Oracle recently expanded the breadth and depth of its enterprise service level agreements (SLAs), delivering a superior experience for customers and helping enterprises that want to shift critical workloads to the cloud today.
Building on the strength of its recently announced, 99.995 percent availability guarantee for Oracle Autonomous Database, Oracle has unveiled the industry’s first end-to-end financially backed cloud warranty for Infrastructure-as-a-Service (IaaS). With these comprehensive SLAs, Oracle is now the only cloud infrastructure provider offering guaranteed service levels across performance, manageability, and availability: the three key characteristics defining how enterprises measure cloud infrastructure providers.
“No cloud provider in the world can match what Oracle guarantees,” said Thomas Kurian, President of Product Development, Oracle. “Our competitors offer narrow commitments and countless exclusions in fine print while Oracle’s SLAs deliver an industry first: guaranteed performance, manageability and availability in the cloud.”
Enterprise customers require critical business applications to perform at consistent and reliable levels. For example, they need to know back office applications are not going to bog down as they are trying to close the quarter or doing strategic analysis. In addition, enterprises expect to have the ability to immediately add resources if they need extra compute power for urgent business intelligence or to handle spikes in demand.

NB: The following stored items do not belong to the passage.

/-- A collective at its turn, and again whenever a fragment arrives (R432, R433). Once DST is written, which `tries` tells, it waits for the
acknowledgements of its own fragments alone. -/
def collStep (s : State) (core q : Nat) (o : EngOp) : EngRes :=
  if o.tries = 1 then (if fragsOut s core o then .more s else .done s) else
  let aux := untag (lrAux o.lrec)
  let src := untag (lrSrc o.lrec)
  let dst := untag (lrDst o.lrec)
  let len := lrLen o.lrec
  match engGetAll s o aux.1 aux.2 8 with
  | .wait va acc stage need => .wait s va acc stage need
  | .fail e => .fail s e
  | .ok h s =>
    match engGetAll s o aux.1 aux.2 (8 + 4 * (leNat h % 65536)) with
    | .wait va acc stage need => .wait s va acc stage need
    | .fail e => .fail s e
    | .ok lb s =>
      match memberList lb with
      | none => .fail s { cause := 7 }
      | some ms =>
        let self := (s.devNo, (s.blk o.blk).ctx)
        let places := (upto ms.length).filter (fun i => ms.getD i (0, 0) = self)
        match places with
        | [me] =>
          if ms.any (fun p => !peerUp s p.1) then .fail s { cause := 4 }
          else match engGetAll s o src.1 src.2 len with
            | .wait va acc stage need => .wait s va acc stage need
            | .fail e => .fail s e
            | .ok mine s =>
              -- the fragments go out once, when the operation begins; a member of this device that begins later asks again
              let first := !o.away
              let s := if first then
                  let s := s.foldl (upto ms.length) (fun t d => if d = me then t else sendFrags t core o ms me d mine)
                  let s := updOp s core q o.id (fun x => { x with away := true })
                  s.foldl ((upto ms.length).filter (fun d => decide (d ≠ me ∧ (ms.getD d (0, 0)).1 = s.devNo))) (fun t d =>
                    match collCore t (ms.getD d (0, 0)).2 (lrCid o.lrec) with
                    | some n => (match (t.engQ n 6).find? (fun p => decide ((t.blk p.blk).ctx = (ms.getD d (0, 0)).2 ∧ lrCid p.lrec = lrCid o.lrec)) with
                      | some p =>
                        let psrc := untag (lrSrc p.lrec)
                        (match engGetAll t p psrc.1 psrc.2 (lrLen p.lrec) with
                        | .ok bs t => sendFrags t n p ms d me bs
                        | _ => t)
                      | none => t)
                    | none => t)
                else s
              let held := s.cores.flatMap (fun k => k.2.frags.filter (fun f => decide (f.cid = lrCid o.lrec ∧ f.ctx = self.2)))
              let from_ (d : Nat) : List (Nat × List Byte) := (held.filter (fun f => f.frm = d)).map (fun f => (f.off, f.data))
              let have_ := (upto ms.length).all (fun d => collHave (lrCop o.lrec) (lrCtyp o.lrec) ms.length len d me (from_ d))
              -- members whose parameters differ fail the collective
              if held.any (fun f => decide (f.params ≠ collParams o ms)) then .fail s { cause := 7 }
              else if !have_ then .more s
              else
                let xs := (upto ms.length).map (fun d => if d = me then mine else collBuffer len (from_ d))
                let res := collResult (lrCop o.lrec) (lrCtyp o.lrec) ms.length me len xs
                match putElems s o dst.1 dst.2 (collSize (lrCtyp o.lrec)) res with
                | .ok t => if fragsOut t core o then .more (updOp t core q o.id (fun x => { x with tries := 1 })) else .done t
                | .wait va acc stage need => .wait s va acc stage need
                | .fail e => .fail s e
        | _ => .fail s { cause := 7 }
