-- ==== Sys2Proof/Machine/Feed.lean ====
section
/-!
DEFINITION. Feeds: appending, popping and closing (08_queue.md R217, R218; 18_engines.md R438, R439).
-/

namespace Sys2Proof.Machine

def Launch.feed (l : Launch) (f : Nat) : Feed := tget {} l.feeds f
def State.feed (s : State) (c n f : Nat) : Feed := ((s.ctx c).launch n).feed f
def State.updFeed (s : State) (c n f : Nat) (g : Feed → Feed) : State :=
  s.updLaunch c n (fun l => { l with feeds := tset l.feeds f (g (l.feed f)) })

/-- g8 to g15 take a record; the write is converged and clears their divergent-write flags (R438). -/
def takeRecord (g : Group) (r : List Byte) : Group :=
  { g with g := (upto 8).foldl (fun t k => tset t (8 + k) (BitVec.ofNat 32 (recBits r (32 * k + 31) (32 * k)))) g.g
           gflag := (upto 8).foldl (fun t k => tdel t (8 + k)) g.gflag }

/-- A status reaches w D of lanes. -/
def putStatus (g : Group) (lanes : List Nat) (d st : Nat) : Group := lanes.foldl (fun g l => g.updTh l (fun t => t.ww d (BitVec.ofNat 32 st))) g

/-- The first group still asleep in WPOP.SLEEP on a feed. -/
def feedSleeper (s : State) (f : Nat) (q : List (Nat × Nat)) : Option (Nat × Nat) :=
  q.find? (fun p => match (s.grp p.1 p.2).wait with | .feed n _ _ => decide (n = f) | _ => false)

/-- A sleeping group wakes with a record, or with status 2 (R438). -/
def wakeSleeper (s : State) (p : Nat × Nat) (r : Option (List Byte)) : State :=
  pokeMarker (s.updGrp p.1 p.2 (fun g => match g.wait with
    | .feed _ d ls =>
      let g := { g with wait := .none }
      (match r with
      | some r => putStatus (takeRecord g r) ls d 0
      | none => putStatus g ls d 2)
    | _ => g)) p.1 p.2

/-- Appends one record: the group that began sleeping earliest takes it, or it stands in the feed (R217, R218). -/
def feedAppend (s : State) (c n f : Nat) (r : List Byte) : State :=
  let fd := s.feed c n f
  match feedSleeper s f fd.sleepers with
  | some p => wakeSleeper (s.updFeed c n f (fun x => { x with sleepers := x.sleepers.filter (· ≠ p) })) p (some r)
  | none => s.updFeed c n f (fun x => { x with recs := x.recs ++ [r] })

/-- Closes a feed: its sleepers return status 2 (R438), and a queue blocked on ROOM looks at its FEED again (08 R217). -/
def feedClose (s : State) (c n f : Nat) : State :=
  let fd := s.feed c n f
  let s := s.updFeed c n f (fun x => { x with closed := true, sleepers := [] })
  pokeBlocked (s.foldl fd.sleepers (fun t p => wakeSleeper t p none)) c 3

/-- The launch whose feeds the block in progress names. -/
def feedLaunch (s : State) : Option (Nat × Nat) := (s.blk s.cur.blk).launch.map (fun n => ((s.blk s.cur.blk).ctx, n))

/-- The feed number of the lowest guarded member. -/
def feedNo (s : State) (f : WA) : Nat := match lowest s f.pr.toNat with | some m => (rdW s m f.a.toNat).toNat | none => 0

/-- ILL for a feed the launch does not have, or in a block of no launch (R438). -/
def feedCheck (s : State) (f : WA) : Check :=
  if (lowest s f.pr.toNat).isNone then .pass
  else match feedLaunch s with
    | none => .trap { cause := cILL }
    | some l => if ((s.ctx l.1).launch l.2).feedsN ≤ feedNo s f then .trap { cause := cILL } else .pass

/-- A status in w D of every guarded member. -/
def statusW (s : State) (f : WA) (v : Nat) : State := lanesW s f.pr.toNat f.d.toNat (fun _ => BitVec.ofNat 32 v)

/-- Pops a record, or says why there is none (R438). -/
def popFeed (s : State) (f : WA) (sleep : Bool) : State :=
  match feedLaunch s with
  | none => s
  | some l =>
    let n := feedNo s f
    let fd := s.feed l.1 l.2 n
    match fd.recs with
    | r :: rs =>
      let s := s.updFeed l.1 l.2 n (fun x => { x with recs := rs })
      let s := (statusW s f 0).updGrp s.cur.blk s.cur.j (fun g => takeRecord g r)
      busy (pokeBlocked s l.1 3) 4 8
    | [] =>
      if fd.closed then busy (statusW s f 2) 4 8
      else if sleep then
        let s := s.updFeed l.1 l.2 n (fun x => { x with sleepers := x.sleepers ++ [(s.cur.blk, s.cur.j)] })
        enterWait s s.cur.j (.feed n f.d.toNat (guardedIn s f.pr.toNat s.cur.j)) s.cur.pc.toNat
      else busy (statusW s f 1) 4 8

/-- WPOP (R438). -/
def execWpop (f : WA) (s : State) : Out := .next <|
  word (.wpop f) s (fun s => feedCheck s f) (fun s => if (lowest s f.pr.toNat).isNone then s else popFeed s f false)

/-- WPOP.SLEEP (R438). -/
def execWpopSleep (f : WA) (s : State) : Out := .next <|
  word (.wpopSleep f) s (fun s => feedCheck s f) (fun s => if (lowest s f.pr.toNat).isNone then s else popFeed s f true)

/-- The 32 bytes of g8 to g15. -/
def groupRecord (g : Group) : List Byte := (upto 8).flatMap (fun k => natLe 4 (g.rg (8 + k)).toNat)

/-- WPUSH (R439): it waits until the group's earlier stores and atomics, and, as a store, its earlier loads have been performed, and reports
one that has faulted (04 R116, log 71). -/
def execWpush (f : WA) (s : State) : Out := .next <|
  word (.wpush f) s (fun s => (feedCheck s f).andThen (reportCheck s f.pr.toNat Point.arrival arriving 9)) (fun s =>
    match lowest s f.pr.toNat, feedLaunch s with
    | some m, some l =>
      let n := feedNo s f
      let fd := s.feed l.1 l.2 n
      let st := if fd.closed then 2 else if fd.depth ≤ fd.recs.length then 1 else 0
      let s := statusW s f st
      busy (if st = 0 then feedAppend s l.1 l.2 n (groupRecord (s.srcGrp m.1)) else s) 4 8
    | _, _ => s)

/-- WLEN (R439). -/
def execWlen (f : WA) (s : State) : Out := .next <|
  word (.wlen f) s (fun s => feedCheck s f) (fun s =>
    match feedLaunch s with
    | none => s
    | some l =>
      let fd := s.feed l.1 l.2 (feedNo s f)
      busy (statusW s f (fd.recs.length % 2 ^ 13 + b2n fd.closed * 2 ^ 31)) 4 8)

end Sys2Proof.Machine
end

Oracle’s new SLAs are an integral part of the company’s strategy to deliver the best cloud infrastructure for enterprise production workloads. These industry-first SLAs provide reassurance to customers that want to shift workloads to the cloud and require not only continual availability, but also consistent performance and the ongoing ability to manage and modify the cloud infrastructure that runs their mission-critical applications and databases. In addition, Oracle plans to extend these SLAs to all of its Oracle Cloud Platform Autonomous Services including those for database, application development, mobile and bots, application and data integration, analytics, security and management.
“Customers expect service level commitments for uptime to mean that their applications are not only available, but manageable and performing as expected, regardless of where that application may be located,” said Al Gillen, GVP, Software Development and Open Source, IDC. “Unfortunately, many cloud SLAs don’t make that broad commitment. Oracle’s revised SLAs provide customers the guarantees they need to allow them to run mission-critical enterprise applications in cloud environments with confidence.”
Under terms of the new performance SLA, Oracle Cloud Infrastructure guarantees it will deliver more than 90 percent of published performance every day in a given month. If it falls below that level for even as few as 44 minutes a month, customers may claim service credits according to Oracle’s terms of service. By contrast, other vendors offer no guarantees around performance. Their cloud resources can be delivering 1 percent of published performance targets, and the customer must continue to pay full price for the degraded services.
As the only cloud infrastructure provider guaranteeing performance, manageability, and availability within its SLAs, Oracle provides the most protection for customers and meets the needs of enterprises who want to shift critical workloads to the cloud today.
N2N Services is onboarding production customers of Illuminate, their API management platform and cloud integration gateway, to Oracle Cloud Infrastructure. “With prior cloud providers, we had limited leverage when it came to dedicated infrastructure,” said Kiran Kodithala, chief executive officer, N2N Services. “With Oracle Cloud Infrastructure, we not only have the ability to have dedicated bare metal infrastructure, but we also have an end-to-end cloud service guarantee, ensuring we have full access and control over our cloud infrastructure services as well as consistent performance.”